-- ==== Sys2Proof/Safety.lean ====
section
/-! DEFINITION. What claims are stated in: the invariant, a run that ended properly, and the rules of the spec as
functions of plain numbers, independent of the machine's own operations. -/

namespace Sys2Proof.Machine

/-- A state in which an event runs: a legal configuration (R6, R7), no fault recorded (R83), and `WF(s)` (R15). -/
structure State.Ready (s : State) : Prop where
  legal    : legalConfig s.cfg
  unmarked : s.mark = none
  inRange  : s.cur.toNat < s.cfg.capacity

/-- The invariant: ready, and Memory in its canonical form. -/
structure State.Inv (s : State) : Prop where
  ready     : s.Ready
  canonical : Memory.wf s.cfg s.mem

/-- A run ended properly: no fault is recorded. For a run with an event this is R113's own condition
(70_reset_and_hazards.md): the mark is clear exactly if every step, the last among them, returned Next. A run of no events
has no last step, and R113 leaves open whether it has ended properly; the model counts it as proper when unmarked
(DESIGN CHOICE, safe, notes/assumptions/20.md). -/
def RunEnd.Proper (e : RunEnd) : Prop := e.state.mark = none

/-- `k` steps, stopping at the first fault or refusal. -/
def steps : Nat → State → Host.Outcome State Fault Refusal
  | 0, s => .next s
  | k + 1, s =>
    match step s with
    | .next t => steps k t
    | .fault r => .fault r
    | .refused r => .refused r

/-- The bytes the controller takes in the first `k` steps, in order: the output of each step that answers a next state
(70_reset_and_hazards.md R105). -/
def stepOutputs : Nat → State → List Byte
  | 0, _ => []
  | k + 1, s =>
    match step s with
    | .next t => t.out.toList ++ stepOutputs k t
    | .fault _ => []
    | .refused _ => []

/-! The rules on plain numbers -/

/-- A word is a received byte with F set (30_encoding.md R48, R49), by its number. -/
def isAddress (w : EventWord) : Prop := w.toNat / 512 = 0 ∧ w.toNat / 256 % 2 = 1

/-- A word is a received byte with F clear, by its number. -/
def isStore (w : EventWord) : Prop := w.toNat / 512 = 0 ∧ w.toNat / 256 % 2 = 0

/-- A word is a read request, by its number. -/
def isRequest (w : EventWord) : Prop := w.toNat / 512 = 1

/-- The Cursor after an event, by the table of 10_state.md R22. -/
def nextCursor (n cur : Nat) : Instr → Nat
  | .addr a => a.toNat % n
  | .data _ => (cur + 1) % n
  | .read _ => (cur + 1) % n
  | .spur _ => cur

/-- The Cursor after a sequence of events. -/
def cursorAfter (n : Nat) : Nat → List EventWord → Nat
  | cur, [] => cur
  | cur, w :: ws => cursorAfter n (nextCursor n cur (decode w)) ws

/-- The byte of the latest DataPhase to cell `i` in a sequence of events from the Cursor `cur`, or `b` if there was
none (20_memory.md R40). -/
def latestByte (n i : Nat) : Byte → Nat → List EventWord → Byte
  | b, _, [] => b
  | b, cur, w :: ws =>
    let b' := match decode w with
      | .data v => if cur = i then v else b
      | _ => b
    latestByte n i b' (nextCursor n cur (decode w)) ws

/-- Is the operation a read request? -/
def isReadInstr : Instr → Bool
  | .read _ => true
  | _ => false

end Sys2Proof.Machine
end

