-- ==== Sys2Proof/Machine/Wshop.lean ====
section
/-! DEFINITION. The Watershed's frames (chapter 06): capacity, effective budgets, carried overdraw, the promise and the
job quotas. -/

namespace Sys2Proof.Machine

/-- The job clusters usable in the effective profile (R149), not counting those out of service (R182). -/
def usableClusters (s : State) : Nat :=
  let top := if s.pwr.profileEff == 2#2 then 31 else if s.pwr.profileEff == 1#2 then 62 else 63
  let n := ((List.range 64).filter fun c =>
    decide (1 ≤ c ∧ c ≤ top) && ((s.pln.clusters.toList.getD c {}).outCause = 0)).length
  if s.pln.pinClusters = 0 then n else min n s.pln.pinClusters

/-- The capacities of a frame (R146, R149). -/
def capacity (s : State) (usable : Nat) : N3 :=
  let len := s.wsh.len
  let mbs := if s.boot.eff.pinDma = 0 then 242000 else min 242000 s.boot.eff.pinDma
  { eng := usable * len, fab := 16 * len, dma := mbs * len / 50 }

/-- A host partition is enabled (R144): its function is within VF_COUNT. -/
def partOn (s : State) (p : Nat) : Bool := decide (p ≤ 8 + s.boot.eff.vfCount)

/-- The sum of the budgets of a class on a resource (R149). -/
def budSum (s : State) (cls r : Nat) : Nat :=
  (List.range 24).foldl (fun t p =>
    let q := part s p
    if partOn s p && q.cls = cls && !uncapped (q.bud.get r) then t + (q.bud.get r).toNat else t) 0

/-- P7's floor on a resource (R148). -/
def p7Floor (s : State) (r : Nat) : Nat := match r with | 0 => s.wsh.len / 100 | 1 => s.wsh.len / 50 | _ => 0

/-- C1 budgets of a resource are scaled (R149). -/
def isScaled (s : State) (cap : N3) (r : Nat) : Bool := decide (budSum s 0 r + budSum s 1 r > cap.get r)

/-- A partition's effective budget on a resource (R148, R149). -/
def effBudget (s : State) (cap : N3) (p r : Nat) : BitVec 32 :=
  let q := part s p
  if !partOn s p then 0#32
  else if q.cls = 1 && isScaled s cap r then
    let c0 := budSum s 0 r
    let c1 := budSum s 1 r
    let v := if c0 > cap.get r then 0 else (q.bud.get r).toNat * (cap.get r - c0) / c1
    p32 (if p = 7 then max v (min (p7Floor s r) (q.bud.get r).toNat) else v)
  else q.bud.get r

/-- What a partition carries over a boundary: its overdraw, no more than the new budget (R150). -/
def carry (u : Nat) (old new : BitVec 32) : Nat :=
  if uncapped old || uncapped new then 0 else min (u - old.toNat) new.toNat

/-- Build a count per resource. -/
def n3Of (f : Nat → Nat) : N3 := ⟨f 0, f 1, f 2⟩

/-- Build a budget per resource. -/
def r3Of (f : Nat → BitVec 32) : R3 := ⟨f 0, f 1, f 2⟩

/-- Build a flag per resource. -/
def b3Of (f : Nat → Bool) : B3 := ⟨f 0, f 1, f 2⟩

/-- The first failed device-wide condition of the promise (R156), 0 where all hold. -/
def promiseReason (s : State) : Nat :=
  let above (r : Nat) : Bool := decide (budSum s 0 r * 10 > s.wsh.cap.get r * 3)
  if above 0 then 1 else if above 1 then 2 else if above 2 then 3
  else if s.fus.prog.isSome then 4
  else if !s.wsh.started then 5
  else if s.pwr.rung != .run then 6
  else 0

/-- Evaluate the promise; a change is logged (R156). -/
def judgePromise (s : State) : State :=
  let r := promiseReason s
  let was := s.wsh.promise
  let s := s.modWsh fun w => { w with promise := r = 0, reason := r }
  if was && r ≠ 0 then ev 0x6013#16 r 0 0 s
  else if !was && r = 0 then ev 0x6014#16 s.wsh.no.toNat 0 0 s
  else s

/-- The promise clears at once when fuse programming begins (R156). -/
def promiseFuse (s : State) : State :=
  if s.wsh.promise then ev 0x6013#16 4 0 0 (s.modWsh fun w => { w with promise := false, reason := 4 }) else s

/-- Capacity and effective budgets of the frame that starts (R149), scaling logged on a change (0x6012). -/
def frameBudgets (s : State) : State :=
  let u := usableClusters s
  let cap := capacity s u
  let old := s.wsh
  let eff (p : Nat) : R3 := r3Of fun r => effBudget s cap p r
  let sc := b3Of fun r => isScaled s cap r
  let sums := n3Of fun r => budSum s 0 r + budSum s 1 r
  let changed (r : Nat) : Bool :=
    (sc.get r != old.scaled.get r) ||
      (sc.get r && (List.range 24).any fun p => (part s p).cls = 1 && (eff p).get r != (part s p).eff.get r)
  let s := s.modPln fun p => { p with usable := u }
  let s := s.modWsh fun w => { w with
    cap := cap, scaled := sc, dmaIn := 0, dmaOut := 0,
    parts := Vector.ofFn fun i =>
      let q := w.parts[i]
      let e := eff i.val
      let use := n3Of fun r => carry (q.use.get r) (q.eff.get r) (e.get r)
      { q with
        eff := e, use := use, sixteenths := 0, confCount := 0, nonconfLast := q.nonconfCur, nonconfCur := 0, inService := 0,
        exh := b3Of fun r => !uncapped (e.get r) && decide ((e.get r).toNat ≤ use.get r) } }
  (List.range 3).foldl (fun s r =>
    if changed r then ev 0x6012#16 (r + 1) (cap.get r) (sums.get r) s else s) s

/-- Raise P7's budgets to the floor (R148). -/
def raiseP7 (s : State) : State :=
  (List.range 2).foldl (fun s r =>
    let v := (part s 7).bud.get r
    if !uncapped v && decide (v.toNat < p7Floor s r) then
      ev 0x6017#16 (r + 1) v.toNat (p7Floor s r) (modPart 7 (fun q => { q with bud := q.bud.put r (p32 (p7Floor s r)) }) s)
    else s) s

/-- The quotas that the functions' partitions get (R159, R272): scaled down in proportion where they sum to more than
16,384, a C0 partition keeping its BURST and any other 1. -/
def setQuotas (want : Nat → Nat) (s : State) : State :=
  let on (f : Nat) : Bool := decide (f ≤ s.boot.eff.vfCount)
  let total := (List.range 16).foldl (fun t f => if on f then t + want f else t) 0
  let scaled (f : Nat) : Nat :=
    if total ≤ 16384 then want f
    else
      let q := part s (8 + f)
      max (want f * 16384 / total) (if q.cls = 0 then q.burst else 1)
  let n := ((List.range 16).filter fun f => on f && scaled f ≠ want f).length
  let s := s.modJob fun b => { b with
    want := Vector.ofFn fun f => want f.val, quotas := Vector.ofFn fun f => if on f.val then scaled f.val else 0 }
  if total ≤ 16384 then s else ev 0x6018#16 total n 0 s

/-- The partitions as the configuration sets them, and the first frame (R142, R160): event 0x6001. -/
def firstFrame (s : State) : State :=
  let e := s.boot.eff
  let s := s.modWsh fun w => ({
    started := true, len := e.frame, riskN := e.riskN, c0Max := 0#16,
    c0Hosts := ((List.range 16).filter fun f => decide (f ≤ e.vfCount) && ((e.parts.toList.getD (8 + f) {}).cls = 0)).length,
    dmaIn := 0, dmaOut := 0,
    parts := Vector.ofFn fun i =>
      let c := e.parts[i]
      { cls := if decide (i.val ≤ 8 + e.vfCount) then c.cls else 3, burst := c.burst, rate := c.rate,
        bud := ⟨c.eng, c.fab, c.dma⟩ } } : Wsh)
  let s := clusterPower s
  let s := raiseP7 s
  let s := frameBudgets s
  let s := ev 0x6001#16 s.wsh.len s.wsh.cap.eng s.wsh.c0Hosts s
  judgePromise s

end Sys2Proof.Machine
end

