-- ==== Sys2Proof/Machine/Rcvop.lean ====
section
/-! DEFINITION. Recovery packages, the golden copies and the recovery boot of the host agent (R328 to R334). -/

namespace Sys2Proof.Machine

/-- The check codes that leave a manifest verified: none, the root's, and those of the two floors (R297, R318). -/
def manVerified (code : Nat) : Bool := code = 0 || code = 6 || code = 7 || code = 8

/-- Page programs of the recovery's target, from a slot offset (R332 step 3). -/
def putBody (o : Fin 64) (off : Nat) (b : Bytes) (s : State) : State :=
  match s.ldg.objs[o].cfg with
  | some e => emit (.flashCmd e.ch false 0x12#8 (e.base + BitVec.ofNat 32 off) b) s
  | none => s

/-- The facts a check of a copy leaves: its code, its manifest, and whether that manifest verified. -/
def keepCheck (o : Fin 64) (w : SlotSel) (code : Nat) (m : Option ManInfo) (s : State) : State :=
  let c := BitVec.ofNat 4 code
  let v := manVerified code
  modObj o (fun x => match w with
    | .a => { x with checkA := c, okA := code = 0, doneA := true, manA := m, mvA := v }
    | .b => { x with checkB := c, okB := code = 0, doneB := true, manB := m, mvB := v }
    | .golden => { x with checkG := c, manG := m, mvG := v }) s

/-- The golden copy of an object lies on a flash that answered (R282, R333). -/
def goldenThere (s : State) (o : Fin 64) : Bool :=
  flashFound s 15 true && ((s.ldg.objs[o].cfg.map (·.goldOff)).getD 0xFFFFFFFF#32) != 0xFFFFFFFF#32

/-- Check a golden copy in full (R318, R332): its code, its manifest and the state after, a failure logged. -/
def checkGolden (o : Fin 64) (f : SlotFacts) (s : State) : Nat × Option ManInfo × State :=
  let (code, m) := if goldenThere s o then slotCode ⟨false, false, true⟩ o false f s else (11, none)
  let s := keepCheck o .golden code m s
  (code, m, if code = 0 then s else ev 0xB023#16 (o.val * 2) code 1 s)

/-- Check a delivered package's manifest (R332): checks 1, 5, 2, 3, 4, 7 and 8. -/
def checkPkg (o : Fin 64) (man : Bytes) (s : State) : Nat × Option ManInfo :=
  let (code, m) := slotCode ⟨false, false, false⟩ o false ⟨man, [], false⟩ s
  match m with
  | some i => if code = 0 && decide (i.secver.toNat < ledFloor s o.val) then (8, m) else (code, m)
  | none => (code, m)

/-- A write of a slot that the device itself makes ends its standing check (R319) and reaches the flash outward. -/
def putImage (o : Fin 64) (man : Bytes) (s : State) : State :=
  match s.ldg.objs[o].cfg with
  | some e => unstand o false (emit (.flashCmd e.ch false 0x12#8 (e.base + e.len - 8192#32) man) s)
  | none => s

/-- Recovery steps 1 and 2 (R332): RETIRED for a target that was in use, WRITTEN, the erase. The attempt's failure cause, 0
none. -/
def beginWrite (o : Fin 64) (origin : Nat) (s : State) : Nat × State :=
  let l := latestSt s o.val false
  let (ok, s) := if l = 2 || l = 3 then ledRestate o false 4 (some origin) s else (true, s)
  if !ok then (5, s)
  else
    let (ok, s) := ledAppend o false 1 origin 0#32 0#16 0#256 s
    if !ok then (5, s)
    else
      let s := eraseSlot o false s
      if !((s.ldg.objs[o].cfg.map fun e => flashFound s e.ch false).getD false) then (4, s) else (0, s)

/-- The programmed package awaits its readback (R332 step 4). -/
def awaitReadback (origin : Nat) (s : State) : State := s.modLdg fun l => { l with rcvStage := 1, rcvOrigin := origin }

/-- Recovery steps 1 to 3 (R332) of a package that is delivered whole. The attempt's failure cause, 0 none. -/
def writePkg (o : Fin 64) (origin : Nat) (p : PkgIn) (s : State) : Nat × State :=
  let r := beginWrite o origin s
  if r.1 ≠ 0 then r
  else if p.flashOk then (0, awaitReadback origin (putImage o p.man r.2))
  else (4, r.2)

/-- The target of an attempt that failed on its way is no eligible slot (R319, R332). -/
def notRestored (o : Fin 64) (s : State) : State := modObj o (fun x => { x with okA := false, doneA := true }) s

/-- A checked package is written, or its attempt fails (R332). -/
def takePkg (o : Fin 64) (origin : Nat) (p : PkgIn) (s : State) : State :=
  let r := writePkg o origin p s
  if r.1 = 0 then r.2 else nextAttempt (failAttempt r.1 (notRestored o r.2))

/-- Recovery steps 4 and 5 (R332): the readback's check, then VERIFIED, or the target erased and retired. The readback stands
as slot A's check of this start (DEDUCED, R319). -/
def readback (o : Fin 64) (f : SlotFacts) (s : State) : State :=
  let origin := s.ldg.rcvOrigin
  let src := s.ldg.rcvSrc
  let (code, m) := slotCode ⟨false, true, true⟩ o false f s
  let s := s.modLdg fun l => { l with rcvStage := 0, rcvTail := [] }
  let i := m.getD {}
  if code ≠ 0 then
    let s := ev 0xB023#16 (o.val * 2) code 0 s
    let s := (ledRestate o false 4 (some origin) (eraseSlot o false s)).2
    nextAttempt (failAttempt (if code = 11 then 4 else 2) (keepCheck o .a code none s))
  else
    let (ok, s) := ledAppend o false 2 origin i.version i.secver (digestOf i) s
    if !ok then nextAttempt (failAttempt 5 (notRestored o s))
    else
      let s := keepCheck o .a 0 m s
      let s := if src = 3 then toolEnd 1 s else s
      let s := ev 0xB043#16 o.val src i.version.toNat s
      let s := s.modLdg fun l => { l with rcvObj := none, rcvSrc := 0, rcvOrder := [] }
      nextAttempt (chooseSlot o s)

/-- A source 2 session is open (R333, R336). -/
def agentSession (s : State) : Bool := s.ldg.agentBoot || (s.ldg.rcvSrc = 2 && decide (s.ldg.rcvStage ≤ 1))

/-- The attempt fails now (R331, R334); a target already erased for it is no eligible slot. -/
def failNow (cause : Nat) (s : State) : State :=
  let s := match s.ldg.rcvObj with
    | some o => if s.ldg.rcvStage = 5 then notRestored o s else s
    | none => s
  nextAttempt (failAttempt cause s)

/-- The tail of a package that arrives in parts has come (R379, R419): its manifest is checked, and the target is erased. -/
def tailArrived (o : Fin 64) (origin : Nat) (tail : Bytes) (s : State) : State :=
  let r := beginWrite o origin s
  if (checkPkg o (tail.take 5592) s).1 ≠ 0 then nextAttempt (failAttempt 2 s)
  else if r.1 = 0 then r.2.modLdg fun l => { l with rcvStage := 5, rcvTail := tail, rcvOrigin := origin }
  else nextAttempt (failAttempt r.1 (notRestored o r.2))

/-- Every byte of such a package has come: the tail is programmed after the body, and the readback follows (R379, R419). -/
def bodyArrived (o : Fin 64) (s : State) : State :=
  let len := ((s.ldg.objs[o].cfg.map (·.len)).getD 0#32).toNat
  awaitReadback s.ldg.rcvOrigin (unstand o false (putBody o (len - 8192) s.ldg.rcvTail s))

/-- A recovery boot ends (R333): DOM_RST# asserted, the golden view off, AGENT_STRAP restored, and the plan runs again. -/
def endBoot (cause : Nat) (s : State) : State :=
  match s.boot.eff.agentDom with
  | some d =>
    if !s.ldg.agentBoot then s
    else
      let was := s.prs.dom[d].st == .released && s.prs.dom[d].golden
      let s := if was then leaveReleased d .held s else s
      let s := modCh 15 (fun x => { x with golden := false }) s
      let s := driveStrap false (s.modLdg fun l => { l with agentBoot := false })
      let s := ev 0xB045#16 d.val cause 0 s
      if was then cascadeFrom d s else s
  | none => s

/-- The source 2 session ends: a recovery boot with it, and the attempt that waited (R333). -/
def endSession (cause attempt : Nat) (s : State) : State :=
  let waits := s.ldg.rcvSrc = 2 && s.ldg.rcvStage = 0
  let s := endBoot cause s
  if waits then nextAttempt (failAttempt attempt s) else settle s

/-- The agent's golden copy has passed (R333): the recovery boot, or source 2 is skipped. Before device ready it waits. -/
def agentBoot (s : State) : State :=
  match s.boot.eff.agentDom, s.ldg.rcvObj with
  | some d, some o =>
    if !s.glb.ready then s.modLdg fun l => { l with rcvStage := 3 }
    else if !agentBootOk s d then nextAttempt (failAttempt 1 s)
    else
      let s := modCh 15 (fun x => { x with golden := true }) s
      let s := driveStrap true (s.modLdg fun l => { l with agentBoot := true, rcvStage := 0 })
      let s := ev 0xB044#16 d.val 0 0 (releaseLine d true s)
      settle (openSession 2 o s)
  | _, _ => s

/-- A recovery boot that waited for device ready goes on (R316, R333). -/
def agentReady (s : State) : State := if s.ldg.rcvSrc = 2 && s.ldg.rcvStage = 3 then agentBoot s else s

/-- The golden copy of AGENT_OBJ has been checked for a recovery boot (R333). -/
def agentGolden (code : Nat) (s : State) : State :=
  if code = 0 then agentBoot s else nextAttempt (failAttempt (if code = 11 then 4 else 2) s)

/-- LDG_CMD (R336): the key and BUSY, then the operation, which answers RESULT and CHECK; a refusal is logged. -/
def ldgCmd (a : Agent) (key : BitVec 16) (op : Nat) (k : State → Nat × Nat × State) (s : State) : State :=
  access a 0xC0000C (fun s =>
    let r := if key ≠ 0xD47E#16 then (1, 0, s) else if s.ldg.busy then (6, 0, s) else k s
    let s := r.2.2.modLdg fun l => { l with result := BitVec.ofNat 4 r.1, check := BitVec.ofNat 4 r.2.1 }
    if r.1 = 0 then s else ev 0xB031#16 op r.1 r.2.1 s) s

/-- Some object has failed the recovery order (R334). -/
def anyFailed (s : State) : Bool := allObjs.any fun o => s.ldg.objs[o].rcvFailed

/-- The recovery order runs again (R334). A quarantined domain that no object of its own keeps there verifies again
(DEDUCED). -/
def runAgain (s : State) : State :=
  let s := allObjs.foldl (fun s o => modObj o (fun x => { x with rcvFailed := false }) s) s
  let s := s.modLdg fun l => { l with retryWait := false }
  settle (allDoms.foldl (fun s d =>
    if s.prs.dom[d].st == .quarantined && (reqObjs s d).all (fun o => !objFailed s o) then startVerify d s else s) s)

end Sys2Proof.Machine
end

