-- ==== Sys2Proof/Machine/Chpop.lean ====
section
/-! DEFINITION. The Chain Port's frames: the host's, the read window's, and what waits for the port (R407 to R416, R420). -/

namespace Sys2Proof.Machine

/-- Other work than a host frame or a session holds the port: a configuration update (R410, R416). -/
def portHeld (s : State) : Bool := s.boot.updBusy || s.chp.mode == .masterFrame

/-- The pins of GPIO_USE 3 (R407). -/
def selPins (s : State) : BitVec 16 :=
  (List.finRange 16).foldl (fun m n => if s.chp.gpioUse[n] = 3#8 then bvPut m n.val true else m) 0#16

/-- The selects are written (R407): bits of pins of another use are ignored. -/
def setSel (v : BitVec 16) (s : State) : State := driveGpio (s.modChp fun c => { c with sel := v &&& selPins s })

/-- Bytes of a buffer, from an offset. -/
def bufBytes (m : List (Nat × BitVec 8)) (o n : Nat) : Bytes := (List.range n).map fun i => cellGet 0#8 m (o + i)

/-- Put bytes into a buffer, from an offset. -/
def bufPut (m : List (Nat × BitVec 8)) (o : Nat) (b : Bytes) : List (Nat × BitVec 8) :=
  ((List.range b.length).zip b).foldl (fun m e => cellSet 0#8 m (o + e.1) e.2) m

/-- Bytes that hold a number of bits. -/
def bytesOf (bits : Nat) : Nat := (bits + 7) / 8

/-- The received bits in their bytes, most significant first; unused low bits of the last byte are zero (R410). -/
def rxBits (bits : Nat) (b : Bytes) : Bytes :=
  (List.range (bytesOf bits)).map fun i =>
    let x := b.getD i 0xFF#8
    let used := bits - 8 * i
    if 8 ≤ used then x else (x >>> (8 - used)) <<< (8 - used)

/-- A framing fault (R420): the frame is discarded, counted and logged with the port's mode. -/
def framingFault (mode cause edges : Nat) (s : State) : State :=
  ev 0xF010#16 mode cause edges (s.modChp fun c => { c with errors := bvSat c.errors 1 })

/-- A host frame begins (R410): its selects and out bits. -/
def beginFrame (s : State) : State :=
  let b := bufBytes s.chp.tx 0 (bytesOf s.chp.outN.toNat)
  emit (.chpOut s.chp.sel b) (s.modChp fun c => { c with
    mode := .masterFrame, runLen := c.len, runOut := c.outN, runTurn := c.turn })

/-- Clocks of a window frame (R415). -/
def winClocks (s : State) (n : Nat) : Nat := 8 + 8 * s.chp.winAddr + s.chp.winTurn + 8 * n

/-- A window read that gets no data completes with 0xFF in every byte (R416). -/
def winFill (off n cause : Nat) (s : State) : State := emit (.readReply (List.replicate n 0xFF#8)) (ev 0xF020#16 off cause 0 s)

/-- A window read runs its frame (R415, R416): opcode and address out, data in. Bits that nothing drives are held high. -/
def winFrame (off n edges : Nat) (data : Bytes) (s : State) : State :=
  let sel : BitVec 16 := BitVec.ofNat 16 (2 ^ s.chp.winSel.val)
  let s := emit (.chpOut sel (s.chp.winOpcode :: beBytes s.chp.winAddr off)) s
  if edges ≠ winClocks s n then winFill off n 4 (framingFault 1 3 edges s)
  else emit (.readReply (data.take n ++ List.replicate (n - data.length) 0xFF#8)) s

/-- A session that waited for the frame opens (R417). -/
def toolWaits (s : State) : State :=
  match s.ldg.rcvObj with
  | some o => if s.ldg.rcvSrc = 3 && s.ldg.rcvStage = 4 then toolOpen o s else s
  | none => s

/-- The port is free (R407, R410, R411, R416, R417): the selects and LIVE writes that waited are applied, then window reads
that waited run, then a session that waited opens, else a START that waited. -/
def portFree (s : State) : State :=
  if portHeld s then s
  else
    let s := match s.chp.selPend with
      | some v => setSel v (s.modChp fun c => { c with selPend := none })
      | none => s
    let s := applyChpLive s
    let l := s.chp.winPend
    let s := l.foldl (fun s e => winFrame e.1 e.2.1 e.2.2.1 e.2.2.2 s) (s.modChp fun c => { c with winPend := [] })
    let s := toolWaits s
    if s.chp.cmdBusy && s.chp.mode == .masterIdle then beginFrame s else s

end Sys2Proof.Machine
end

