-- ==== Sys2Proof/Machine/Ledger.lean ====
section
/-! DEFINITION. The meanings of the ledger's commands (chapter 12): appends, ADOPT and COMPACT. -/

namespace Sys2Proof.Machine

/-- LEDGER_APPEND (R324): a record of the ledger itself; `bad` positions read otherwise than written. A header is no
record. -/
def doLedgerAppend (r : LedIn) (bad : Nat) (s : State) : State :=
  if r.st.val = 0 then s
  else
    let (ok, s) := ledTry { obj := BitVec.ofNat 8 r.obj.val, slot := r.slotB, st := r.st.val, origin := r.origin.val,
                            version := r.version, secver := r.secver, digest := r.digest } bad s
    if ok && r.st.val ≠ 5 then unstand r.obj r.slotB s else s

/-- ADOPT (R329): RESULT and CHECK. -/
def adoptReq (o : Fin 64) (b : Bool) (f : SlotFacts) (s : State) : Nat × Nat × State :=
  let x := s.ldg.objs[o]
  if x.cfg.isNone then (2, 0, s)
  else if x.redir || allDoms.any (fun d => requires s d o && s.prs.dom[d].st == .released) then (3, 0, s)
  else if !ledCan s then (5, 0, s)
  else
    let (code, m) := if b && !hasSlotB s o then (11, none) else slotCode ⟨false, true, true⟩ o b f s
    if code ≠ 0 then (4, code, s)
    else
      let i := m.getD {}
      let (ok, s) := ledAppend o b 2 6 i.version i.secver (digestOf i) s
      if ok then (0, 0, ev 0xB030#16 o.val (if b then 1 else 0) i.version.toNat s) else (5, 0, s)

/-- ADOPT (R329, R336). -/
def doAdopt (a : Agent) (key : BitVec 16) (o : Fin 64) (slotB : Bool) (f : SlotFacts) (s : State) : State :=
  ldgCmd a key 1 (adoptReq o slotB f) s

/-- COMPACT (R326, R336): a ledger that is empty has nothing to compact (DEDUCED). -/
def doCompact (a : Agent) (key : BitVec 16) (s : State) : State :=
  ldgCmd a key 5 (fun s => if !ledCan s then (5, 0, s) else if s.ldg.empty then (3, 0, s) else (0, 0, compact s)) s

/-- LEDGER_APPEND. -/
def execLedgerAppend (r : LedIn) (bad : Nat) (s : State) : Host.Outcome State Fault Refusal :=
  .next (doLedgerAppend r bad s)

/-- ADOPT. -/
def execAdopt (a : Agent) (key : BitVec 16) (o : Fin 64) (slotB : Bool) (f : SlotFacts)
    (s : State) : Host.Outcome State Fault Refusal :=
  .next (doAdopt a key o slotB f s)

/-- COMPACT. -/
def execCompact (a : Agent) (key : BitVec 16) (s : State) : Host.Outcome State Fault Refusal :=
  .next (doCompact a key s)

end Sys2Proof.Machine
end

----------

- [WHAT TO WORK ON] Each line in the listing above from the one containing "let (ok, s) := ledAppend o false 1" through the one containing "step 4). -/" should be repeated exactly, and no other line.

- [RESPONSE]
    let (ok, s) := ledAppend o false 1 origin 0#32 0#16 0#256 s
    if !ok then (5, s)
    else
      let s := eraseSlot o false s
      if !((s.ldg.objs[o].cfg.map fun e => flashFound s e.ch false).getD false) then (4, s) else (0, s)

/-- The programmed package awaits its readback (R332 step 4). -/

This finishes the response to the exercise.